Housen Cultural Foundation-supported program

OAFF continues its collaboration with the Osaka-based Housen Cultural Foundation, a group that funds undergraduate graduation films in the hope of nurturing the next generation of filmmaking talent.

Japan. These films will be screened at the Nakanoshima Art Museum, Osaka.

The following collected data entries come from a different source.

-- ==== Sys2Proof/Machine/Shaping.lean ====
section
/-!
DEFINITION. The refreshes of shapers and policers (R171 to R175), and the weather sampler (R179 to R181).
-/
namespace Sys2Proof.Machine

/-! ### Shapers -/

def execShaperRefresh (i : Fin 2304) (s : State) : Result := .next (shaperRefresh i.val s)

/-! ### Policers -/

def execPolicerRefresh (i : Fin 65536) (s : State) : Result := .next (policerRefresh i.val s)

/-! ### Weather (R179 to R181) -/

/-- PERIOD_US, 1 to 1,000 (R182). -/
def wxPeriod (s : State) : Nat := min 1000 (max 1 (s.fld .TM_WX_CFG_PERIOD_US))

/-- LOG2_RECORDS as it acts (R182). -/
def wxLog2 (s : State) : Nat :=
  let n := s.fld .TM_WX_LOG_SIZE_LOG2_RECORDS
  if n = 0 then 0 else if n < 10 then 10 else min n 26

/-- The queue that a watch entry names. -/
def watchQueue (w : Word) : Nat :=
  let x := Fld.TM_WX_WATCH_XPORT.get w
  let q := Fld.TM_WX_WATCH_QUEUE.get w
  if Fld.TM_WX_WATCH_KIND.get w = 0 then 128 * x + q % 128 else skyQ (x - 16) q

/-- Head-of-line delay of a queue (R162): the head frame's, or the head cell's. -/
def holDelay (s : State) (k : Nat) : Nat :=
  match (queueOf s k).units with
  | [] => 0
  | u :: _ => min (2 ^ 32 - 1) (s.now - (if k < 2048 then u.at_ else u.head.tag.at_))

/-- The weather record body as three words (R180) (DEDUCED, log 30). -/
def wxBody (s : State) (i : Nat) (w : Word) (ts : Nat) : Nat × Nat × Nat :=
  let k := watchQueue w
  let x := portOf s (k / 8)
  let paused := decide (k < 2048)
    && ((SMap.get? x.paused (k % 8)).isSome || s.flag .LEAF_PORT_STATUS_FROZEN (k / 8))
  let spilled := (queueOf s k).units.any (fun u => u.hbm.isSome)
  let low := (qOnDie s k % 2 ^ 24) * 2 ^ 40 + holDelay s k * 256 + 8 * b2n (s.tm.wxLost.contains i) + 4 * b2n paused
    + 2 * b2n spilled + b2n (onDieBound s k)
  let mid := Fld.TM_WX_WATCH_KIND.get w * 2 ^ 62 + Fld.TM_WX_WATCH_XPORT.get w * 2 ^ 57
    + Fld.TM_WX_WATCH_QUEUE.get w * 2 ^ 45 + i * 2 ^ 35 + qDepth s k % 2 ^ 32
  (ts, mid, low)

/-- The log fits the tables-and-counters region (R181). -/
def wxLogFits (s : State) : Bool :=
  decide (s.fld .TM_WX_LOG_BASE_OFFSET * 4096 + 2 ^ wxLog2 s * 32 ≤ s.fld .BUF_CARVE_STATUS_TC_GIB * 2 ^ 30)

/-- Step 1 of R181: the record is written to the weather log. -/
def wxLogPut (b : Nat × Nat × Nat) (s : State) : State :=
  let n := s.tm.wxSeq
  let at_ := s.fld .BUF_CARVE_STATUS_BUF_GIB * 2 ^ 30 + s.fld .TM_WX_LOG_BASE_OFFSET * 4096 + 32 * (n % 2 ^ wxLog2 s)
  let put := fun (s : State) => { s with tm := { s.tm with wxSeq := n + 1 } }
  if wxLog2 s = 0 then put s
  else if !wxLogFits s then put (s.setFld .TM_WX_STATUS_LOG_ERR 1)
  else
    let e := toLe 8 b.1 ++ toLe 8 b.2.1 ++ toLe 8 b.2.2 ++ toLe 8 n
    let s := s.setFld .TM_WX_STATUS_LOG_ERR 0
    put { s with tm := { s.tm with wxLog := SMap.insert s.tm.wxLog at_ e } }

/-- Steps 2 and 3 of R181: the record is offered to its ring. -/
def wxOffer (i : Nat) (b : Nat × Nat × Nat) (s : State) : State :=
  let told := fun (s : State) => { s with tm := { s.tm with wxLost := s.tm.wxLost.filter (· != i) } }
  let r : NRec := ⟨.weather, 0, 0, b.1, b.2.1, b.2.2⟩
  if backlogged s then
    (if groupLen s.sys.backlog + 1 ≤ 4096 then toBacklog [r] (told s) else wxMiss i (toBacklog [r] s))
  else
    match notePass [r] s with
    | (false, s) => wxMiss i (s.count .TM_WX_DROP_CNT)
    | (true, s) => noteWent [r] (told s)

/-- Watch entries in force at this sample: those of the registers (R182). -/
def wxEntries (s : State) : List (Nat × Word) :=
  ((List.range 1024).map (fun i => (i, s.reg .TM_WX_WATCH i))).filter (fun e => Fld.TM_WX_WATCH_EN.get e.2 == 1)

/-- The multiples of PERIOD_US that a value of the time counter has passed. -/
def wxCount (s : State) (ts : Nat) : Nat := ts / 2 ^ 48 / (16000 * wxPeriod s)

/-- WX_SAMPLE (R179): the time counter has reached a multiple of PERIOD_US in this core clock. -/
def wxSample (s : State) : State :=
  let per := wxPeriod s
  let n := wxCount s s.time.ts
  if s.flag .TM_WX_CFG_EN && !s.flag .SYS_PLANE_STATE_HEADLESS && decide (wxCount s s.time.before < n)
      && s.tm.wxAt != s.now + 1 then
    let all := wxEntries s
    let es := all.take (64 * per)
    let ts := n * per * 16000
    let recs := es.map (fun e => (e.1, wxBody s e.1 e.2 ts))
    let s := (s.setFld .TM_WX_STATUS_ACTIVE es.length).setFld .TM_WX_STATUS_OVERCOMMIT (b2n (64 * per < all.length))
    let s := { s with tm := { s.tm with wxAt := s.now + 1 } }
    recs.foldl (fun s r => wxOffer r.1 r.2 (wxLogPut r.2 s)) s
  else s

def execWxSample (s : State) : Result := .next (wxSample s)

end Sys2Proof.Machine
end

Admission is free.

And Then How He Told the Horse Mackerel (真アジ, 2024, Dir: Shin Kimura)

Imperfect Me (不完全なわたし, 2024 Dir: Koichi Yamashina)

Life Is Snow (相談, 2024, Dir: Zhang Yaoyuan)

New Born Life (2024, Dir: Muki Osako)

Ten Easy Pieces (2024, Dirs: Sota Namise, Koya Yokomori, He Mengtian, Miyu Otsuki, Nicole L, Mirei Nose, Liu Yifei, Kaede Fujimoto, Hoi Pek I, Yusuke Koike)

The Melancholy of a Brass Player for Brass Quintet (金管五重奏の為の喇叭吹きの憂鬱, 2024, Dir: Daichi Furuya)

The Midnight Sun (折にふれて, 2024, Dir: Hina Murata)

Seasonless Love (季節のない愛, 2024, Dir: Yuki Nakazato)


Special Presentation

Fresh from an award-winning run at Venice International Film Festival, there will be a Special Presentation of Jiang Xiaoxuan’s To Kill a Mongolian Horse, an intimate character drama centred on a herdsman who balances running a beloved ranch facing tough times by day and performing horseback tricks in a city arena for tourists at night. Jiang took inspiration from a real-life friend and beautifully captures the extravagant flair and skill of these performances and contrasts them with the harsh reality faced by riders who cling on to their cultural identity in any way that they can.


Osaka Asian Film Festival 2025 will take place from March 14 to 23 at venues in Osaka City, including ABC Hall, Theatre Umeda, T-Joy Umeda and Nakanoshima Museum of Art, Osaka.

Winners of the Grand-prix, Most Promising Talent Award and other awards will be announced at the Award Ceremony on March 23, followed by the Closing screening.